Under these changes, manufacturers are now permitted to adjust the maximum retail price (MRP) of scheduled formulations based on WPI, without requiring prior approval from the government.
8. FASTag KYC Compliance
It is mandatory to complete the Know Your Customer (KYC) for the car’s FASTag with the bank before March 31 to prevent deactivation by banks. Without the KYC process, payment will not be completed. The National Highways Authority of India (NHAI) has advised FASTag users to comply with Reserve Bank of India (RBI) rules for smooth transactions of toll tax charges at toll plazas.

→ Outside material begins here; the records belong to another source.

/-- The first tick not earlier than the exact time of position `p` of a master domain's present frame (R55, R56, R84): the
time is taken in units of 2^-16 / (256 N) ticks, in which it is whole. -/
def Dom.posTick (x : Dom) (p : Nat) : Nat :=
  let n := 256 * (x.flenM1 + 1)
  cdiv ((x.frameAt * n + p * x.period * (x.flenM1 + 1) : Nat) + x.adj * p).toNat (n * 65536)

/-- The published position within the frame, in 1/256 lines (R65, R74, R911). -/
def Dom.pub (x : Dom) (t16 : Nat) : Nat :=
  if !x.running then x.hold
  else if x.per = 0 then max x.floor (x.line * 256)
  else
    let p := x.line * 256 + (t16 - x.lineAt) * 256 / x.per
    if x.slaved then max x.floor (min p (x.flenM1 * 256 + 255))
    else min p (x.line * 256 + 255)

/-- The published position of a domain. -/
def State.pub (s : State) (d : Nat) : Nat := (s.dom d).pub s.now16

/-- Frame `b` is later than frame `a`, or exactly 2^31 away counts as reached (R15): whether position (f, p) has been
reached when the domain stands at (g, q). -/
def reached (f p g q : Nat) : Bool :=
  let k := (g + 2 ^ 32 - f % 2 ^ 32) % 2 ^ 32
  if k = 0 then decide (p ≤ q) else decide (k ≤ 2 ^ 31)

/-- Whether a position of a domain has been reached, or the domain is not running (R169, R211). -/
def State.posReached (s : State) (d f p : Nat) : Bool :=
  let x := s.dom d
  !x.running || reached f p x.frame (s.pub d)

/-- LOCKED of a domain: GROUP of LPT_LD_CTRL_n is 1 and it runs (R39). -/
def State.lockedRunning (s : State) (d : Nat) : Bool := (s.dom d).running && s.rf (Addr.lptLdCtrl d) 28 27 == 1

/-- The running LOCKED domains. -/
def State.lockedDomains (s : State) : List Nat := (List.range 8).filter s.lockedRunning

/-- Whether background work runs when it falls due, without placement: no LOCKED domain runs (R40). -/
def State.unplaced (s : State) : Bool := s.lockedDomains == []

/-! ## Error records -/

/-- The number of a code (R844). -/
def Code.num : Code → Nat
  | .cfg => 0x001 | .recLost => 0x002 | .audit => 0x003 | .fsLate => 0x101 | .domainStopped => 0x102
  | .schedRange => 0x103 | .schedSkip => 0x104 | .sfeOverflow => 0x201 | .csiCrc => 0x202 | .csiLen => 0x203
  | .csiEcc => 0x204 | .csiSync => 0x205 | .sfeShort => 0x206 | .groupDrop => 0x207 | .tile => 0x301
  | .illegalOp => 0x302 | .desc => 0x303 | .fetchPoison => 0x304 | .deadline => 0x305 | .parityReplayed => 0x306
  | .parityPoisoned => 0x307 | .accParity => 0x308 | .dbgWindow => 0x309 | .staleHandle => 0x401 | .swHandle => 0x402
  | .flushed => 0x403 | .barrier => 0x404 | .barrierShort => 0x405 | .wchMatch => 0x406 | .wchParity => 0x407
  | .wchOff => 0x408 | .fmtSkip => 0x501 | .fmtLate => 0x502 | .fmtGap => 0x503 | .dppJob => 0x601 | .dppAbort => 0x602
  | .vencInput => 0x701 | .vencSkip => 0x702 | .vencNoref => 0x703 | .vencLate => 0x704 | .vencMap => 0x705
  | .vencEvid => 0x706 | .vencCmd => 0x707 | .vdecSyntax => 0x801 | .vdecNoref => 0x802 | .vdecBudget => 0x803
  | .vdecBounds => 0x804 | .vdecUnsup => 0x805 | .vdecInput => 0x806 | .vdecSkip => 0x807 | .snoopTimeout => 0x901
  | .cpuPoison => 0x902 | .memCe => 0xA01 | .memUe => 0xA02 | .partialWrite => 0xA03 | .memRange => 0xA04
  | .memForced => 0xA05 | .memTrain => 0xA06 | .pcieUr => 0xB01 | .pciePoison => 0xB02 | .pcieCto => 0xB03
  | .pcieLink => 0xB04 | .ethOverrun => 0xB05 | .ethPoison => 0xB06 | .i3cXfer => 0xB07 | .uartOverrun => 0xB08
  | .gpioCap => 0xB09 | .illShort => 0xC01 | .illOvercurrent => 0xC02 | .illMaxon => 0xC03 | .illUv => 0xC04
  | .bootImage => 0xD01 | .fwDeny => 0xD02 | .dcReject => 0xD03 | .evidExposed => 0xD04 | .tagIntegrity => 0xD05
  | .pwrSeq => 0xE01 | .pwrPg => 0xE02 | .refclk => 0xE03 | .pmbus => 0xE04 | .thmTrip => 0xF01 | .thmSoft => 0xF02
  | .thmSensor => 0xF03 | .coolantLoss => 0xF04 | .coolantHot => 0xF05 | .thmBudget => 0xF06 | .pumpStall => 0xF07

/-- The class of a code (R844); where the table names two, the first, and the raiser gives the other. -/
def Code.cls : Code → Cls
  | .audit | .domainStopped | .tile | .illegalOp | .desc | .fetchPoison | .staleHandle | .barrier | .snoopTimeout => .halted
  | .fsLate | .csiEcc | .deadline | .wchMatch | .fmtLate | .vencNoref | .vencLate | .memCe | .memForced | .memTrain
  | .illMaxon | .bootImage | .tagIntegrity | .pmbus | .thmSoft | .thmSensor | .coolantLoss | .coolantHot
  | .pumpStall => .corrected
  | .parityReplayed => .replayed
  | .csiCrc | .csiLen | .parityPoisoned | .accParity | .wchParity | .wchOff | .fmtGap | .vdecSyntax | .vdecNoref
  | .vdecBudget | .vdecBounds | .cpuPoison | .memUe | .pciePoison | .ethPoison => .poisoned
  | .pwrSeq | .pwrPg | .refclk | .thmTrip | .thmBudget => .fatal
  | .cfg | .recLost | .schedRange | .schedSkip | .sfeOverflow | .csiSync | .sfeShort | .groupDrop | .dbgWindow
  | .swHandle | .flushed | .barrierShort | .fmtSkip | .dppJob | .dppAbort | .vencInput | .vencSkip | .vencMap
  | .vencEvid | .vencCmd | .vdecUnsup | .vdecInput | .vdecSkip | .partialWrite | .memRange | .pcieUr | .pcieCto
  | .pcieLink | .ethOverrun | .i3cXfer | .uartOverrun | .gpioCap | .illShort | .illOvercurrent | .illUv | .fwDeny
  | .dcReject | .evidExposed => .dropped

/-- The number of a class (R845). -/
def Cls.num : Cls → Nat
  | .corrected => 0 | .replayed => 1 | .poisoned => 2 | .dropped => 3 | .halted => 4 | .fatal => 5

/-- One bit of a CRC-32 (IEEE 802.3, reflected). -/
def crcBit (c : Nat) : Nat := if c % 2 = 1 then (c / 2).xor 0xEDB88320 else c / 2

/-- One byte of a CRC-32. -/
def crcByte (c : Nat) (b : Byte) : Nat :=
  let x := c.xor b.toNat
  crcBit (crcBit (crcBit (crcBit (crcBit (crcBit (crcBit (crcBit x)))))))

/-- The CRC-32 of a run of bytes (R252). -/
def crc32 (l : Bytes) : Nat := (l.foldl crcByte 0xFFFFFFFF).xor 0xFFFFFFFF

/-- The address of the tag register of a unit (R846). -/
def tagAddr (kind inst : Nat) : Option Nat :=
  match kind with
  | 0x01 => some (Addr.lptLdTag inst)
  | 0x02 => some (Addr.sfeCtxTag inst)
  | 0x03 => some (Addr.tcTag inst)
  | 0x04 => some (Addr.tcCxTag (inst / 4) (inst % 4))
  | 0x06 => some (Addr.passPlTag inst)
  | 0x09 => some (Addr.fmtOsTag inst)
  | 0x0A => some Addr.dppTag
  | 0x0B => some (Addr.vencTag inst)
  | 0x0C => some (Addr.vencSTag (inst / 16) (inst % 16))
  | 0x0D => some Addr.vdecTag
  | 0x0E => some (Addr.vdecSTag inst)
  | 0x12 => some (Addr.ethTag inst)
  | 0x16 => some (Addr.illTag inst)
  | 0x17 => some Addr.dsvTag
  | _ => none

/-- The eight words of a tag register. -/
def State.tagWords (s : State) (a : Nat) : List Word :=
  [0, 1, 2, 3, 4, 5, 6, 7].map fun i => tget (fun _ => 0) s.regs (a + 4 * i)

/-- The unit-tag hash of a unit (R757, R846). -/
def State.tagHash (s : State) (kind inst : Nat) : Word :=
  match tagAddr kind inst with
  | none => 0
  | some a =>
    let ws := s.tagWords a
    if ws.all (· == 0) then 0
    else
      let h := crc32 (ws.flatMap fun w => leBytes 4 w.toNat)
      if h = 0 then 1 else w32 h

/-- A line position as a record packs it (R845): domain, frame, position in 1/256 lines. -/
def posWord (d frame p : Nat) : Nat := d * 2 ^ 29 + frame % 2048 * 2 ^ 18 + p / 256 % 65536 * 4 + p % 256 / 64

/-- The position word of bytes 8-11 of a record (R845, R847): none when no domain applies or it is stopped. -/
def State.recPos (s : State) (dom : Option Nat) : Option (Nat × Nat) :=
  let d := match dom with
    | some d => some d
    | none => if s.rb Addr.dsvErrCtrl 8 then some (s.rf Addr.dsvErrCtrl 2 0) else none
  match d with
  | none => none
  | some d =>
    let x := s.dom d
    if x.running then
      let p := s.pub d
      some (d, posWord d x.frame p)
    else none

/-- The record of an occurrence detected now. -/
def State.mkRec (s : State) (c : Code) (k : Cls) (kind inst : Nat) (dom : Option Nat) (detail : List (Nat × Nat)) : ErrRec :=
  { code := c, cls := k, kind := kind, inst := inst, tagHash := s.tagHash kind inst, pos := s.recPos dom,
    todSec := s.tod.sec % 2 ^ 32, todTick := s.tod.tick, holdover := s.tod.holdover, detail := detail }

/-- A record posted to the collector (R852). -/
def State.postRec (s : State) (r : ErrRec) : State :=
  { s with coll := { s.coll with posted := s.coll.posted ++ [r] } }

/-- A record that another event of its tick undoes, withdrawn before the collector takes it (R195, R722). -/
def State.unpost (s : State) (r : ErrRec) : State :=
  { s with coll := { s.coll with posted := s.coll.posted.erase r } }

/-- A code raised with a class of the raiser's choosing (R847-R851). -/
def State.raiseC (s : State) (c : Code) (k : Cls) (kind inst : Nat) (dom : Option Nat) (detail : List (Nat × Nat)) : State :=
  s.postRec (s.mkRec c k kind inst dom detail)

/-- A code raised with its class. -/
def State.raise (s : State) (c : Code) (kind inst : Nat) (dom : Option Nat) (detail : List (Nat × Nat)) : State :=
  s.raiseC c c.cls kind inst dom detail

/-- E_CFG raised by a unit. -/
def State.cfgErr (s : State) (kind inst : Nat) : State := s.raise .cfg kind inst none []

/-- The key of a rate limit: a code and what it is keyed by. -/
def rateKey (c : Code) (sub : Nat) : Nat := c.num * 65536 + sub

/-- The interval of a key. -/
def State.rate (s : State) (key : Nat) : RateIv := tget (fun _ => {}) s.coll.rates key

/-- The state with a key's interval replaced. -/
def State.setRate (s : State) (key : Nat) (r : RateIv) : State :=
  { s with coll := { s.coll with rates := tset (fun _ => {}) s.coll.rates key r } }

/-- A rate-limited code (R910): a record at once when no interval is open for its key, else counted. The count of the
occurrences the record covers comes first in its detail. -/
def State.raiseKeyed (s : State) (c : Code) (sub kind inst : Nat) (dom : Option Nat) (detail : List (Nat × Nat)) : State :=
  let key := rateKey c sub
  let r := s.rate key
  let rec_ := s.mkRec c c.cls kind inst dom ((4, 1) :: detail)
  if r.opened.isSome then
    s.setRate key { r with count := r.count + 1, first := match r.first with | none => some rec_ | some f => some f }
  else (s.setRate key { opened := some s.now, count := 0, first := none }).postRec rec_

/-! ## DRAM -/

/-- Where DRAM begins (R627, R869). -/
def dramBase : Nat := 0x100000000

/-- The end of the DRAM range of the address map (R869). -/
def dramEnd : Nat := 0x1100000000

/-- The first address above usable DRAM (R627), of the configuration in MEM_CFG and ECC_EN. -/
def State.memTop (s : State) : Nat :=
  let size := 16 * 2 ^ s.rf Addr.memCfg 5 4 * 0x40000000
  dramBase + (if s.rb Addr.memCtrl 1 then size / 8 * 7 else size / 256 * 255)

/-- Whether DRAM answers at an address (R626, R628). -/
def State.memOk (s : State) (a : Nat) : Bool :=
  s.rb Addr.memStatus 31 && decide (dramBase ≤ a) && decide (a < s.memTop)

/-- Bit `i` of a Nat. -/
def nbit (n i : Nat) : Nat := n / 2 ^ i % 2

/-- XOR of the `w`-bit groups of `a` at `o + st * k` for k below `n`. -/
def xorGroups (a o st w : Nat) : Nat → Nat
  | 0 => 0
  | k + 1 => (a / 2 ^ (o + st * k) % 2 ^ w).xor (xorGroups a o st w k)

/-- The slice of a DRAM address (R629). -/
def sliceOf (p : Nat) : Nat := xorGroups ((p - dramBase) % 2 ^ 36) 8 3 3 10

/-- The channel within its slice of a DRAM address (R629). -/
def chanOf (p : Nat) : Nat := xorGroups ((p - dramBase) % 2 ^ 36) 11 4 1 7

/-- The channel-local address of a DRAM address (R629). -/
def localAddr (p : Nat) : Nat := (p - dramBase) % 2 ^ 36 / 4096 * 256 + p % 256

/-- log2 of the bytes of a channel: CAP of MEM_CFG (R625). -/
def State.chanBits (s : State) : Nat := 30 + s.rf Addr.memCfg 5 4

/-- The column of an address within its page (R630). -/
def memCol (p : Nat) : Nat := localAddr p % 2048

/-- The bank of an address within its rank (R630). -/
def memBank (p : Nat) : Nat := (localAddr p / 2 ^ 11 % 16).xor (localAddr p / 2 ^ 15 % 16)

/-- The rank of an address (R630). -/
def State.memRank (s : State) (p : Nat) : Nat := if s.rb Addr.memCfg 0 then localAddr p / 2 ^ (s.chanBits - 1) % 2 else 0

/-- The row of an address (R630). -/
def State.memRow (s : State) (p : Nat) : Nat :=
  localAddr p % 2 ^ (s.chanBits - b2n (s.rb Addr.memCfg 0)) / 2 ^ 15

/-- The bank of an address over the ranks of its channel. -/
def State.bankAt (s : State) (p : Nat) : Nat := 16 * s.memRank p + memBank p

/-- A memory slice. -/
def State.slice (s : State) (i : Nat) : MemSlice := tget (fun _ => {}) s.ms.slices i

/-- The state with a slice replaced. -/
def State.setSlice (s : State) (i : Nat) (x : MemSlice) : State :=
  { s with ms := { s.ms with slices := tset (fun _ => {}) s.ms.slices i x } }

/-- The classes in which an initiator's requests travel, its usual one first (R29, R30, R42, R129, R457, R494, R529, R566,
R589, R671, R683, R756, R855; the chain head's are those of its groups, chapter 09). The spec names no class for JTAG: the
model takes CTRL (DESIGN CHOICE, log entry 82). -/
def qosOf : Initiator → List Qos
  | .sfe => [.line] | .tc _ => [.tensor, .line] | .wch => [.tensor, .line] | .fmt => [.line] | .dpp => [.tensor, .live]
  | .venc _ => [.bulk, .live, .ctrl] | .vdec => [.bulk] | .cpu _ => [.ctrl] | .pcie => [.bulk] | .host => [.bulk]
  | .eth _ => [.bulk] | .jtag => [.ctrl] | .sup => [.bulk, .ctrl]

/-- The class in which an initiator's request travels: the one asked for where the initiator has it. -/
def qosFor (who : Initiator) (cls : Qos) : Qos := if (qosOf who).contains cls then cls else (qosOf who).headD cls

/-- `n` bytes requested from the slice of an address: LINE-class bytes count in its present 8 us window (R637, R638). -/
def State.lineUse (s : State) (cls : Qos) (a n : Nat) : State :=
  if cls = .line then s.setSlice (sliceOf a) { s.slice (sliceOf a) with lineBytes := (s.slice (sliceOf a)).lineBytes + n } else s

/-- The firewall identity of an initiator (table of chapter 18). -/
def fwId : Initiator → Nat
  | .sfe => 0 | .tc _ => 1 | .wch => 1 | .fmt => 2 | .dpp => 3 | .venc n => if n = 0 then 4 else 5 | .vdec => 6
  | .cpu _ => 7 | .pcie => 8 | .host => 8 | .eth n => if n = 0 then 9 else 10 | .jtag => 11 | .sup => 15

/-- Whether window `w` is enabled and contains an address (R734). -/
def State.fwHit (s : State) (w a : Nat) : Bool :=
  let r x := tget (fun _ => 0) s.regs x
  bit (r (Addr.dsvFwCtrl w)) 31 && decide (fld (r (Addr.dsvFwBase w)) 27 0 * 4096 ≤ a) &&
    decide (a ≤ fld (r (Addr.dsvFwLimit w)) 27 0 * 4096 + 4095)

/-- The first window from `w`, `n` windows on, that governs an address. -/
def State.fwFrom (s : State) (a w : Nat) : Nat → Option Nat
  | 0 => none
  | n + 1 => if s.fwHit w a then some w else s.fwFrom a (w + 1) n

/-- The governing window of an address: the lowest-numbered enabled one (R735). -/
def State.fwGov (s : State) (a : Nat) : Option Nat := s.fwFrom a 0 64

/-- Whether the firewall grants an access (R734-R736). -/
def State.fwAllow (s : State) (who : Initiator) (a : Nat) (write : Bool) : Bool :=
  if who = .sup then true else
  match s.fwGov a with
  | none => false
  | some w => bit (tget (fun _ => 0) s.regs (Addr.dsvFwPerm w)) (2 * fwId who + b2n write)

9. Mutual Fund KYC Requirements
Effective April 1, investors must complete Know Your Customer (KYC) verification to conduct mutual fund transactions, including Systematic Investment Plans (SIPs), Systematic Withdrawal Plans (SWPs), and redemptions. KYCs previously based on proofs such as bank statements and utility bills will no longer be valid after March 31. The officially recognized documents for KYC include Aadhaar ID, passport, and voter ID, among others.
Registrar and transfer agents (RTAs) like CAMS (Computer Age Management Services) and KFin Technologies (KFintech) have notified mutual fund distributors via email, urging investors to update their KYC information by March 31.
10. Changes in SBI Card Policies
Starting April 1, 2024, SBI Card will implement changes to its reward points policy, particularly affecting the accumulation of points on rental payments. This revision will impact a range of its credit cards, notably the AURUM, SBI Card Elite, and SimplyCLICK SBI Card, among others.
Effective April 1, 2024, SBI will increase the annual maintenance charges by Rs 75 for select debit cards, as outlined on their official website.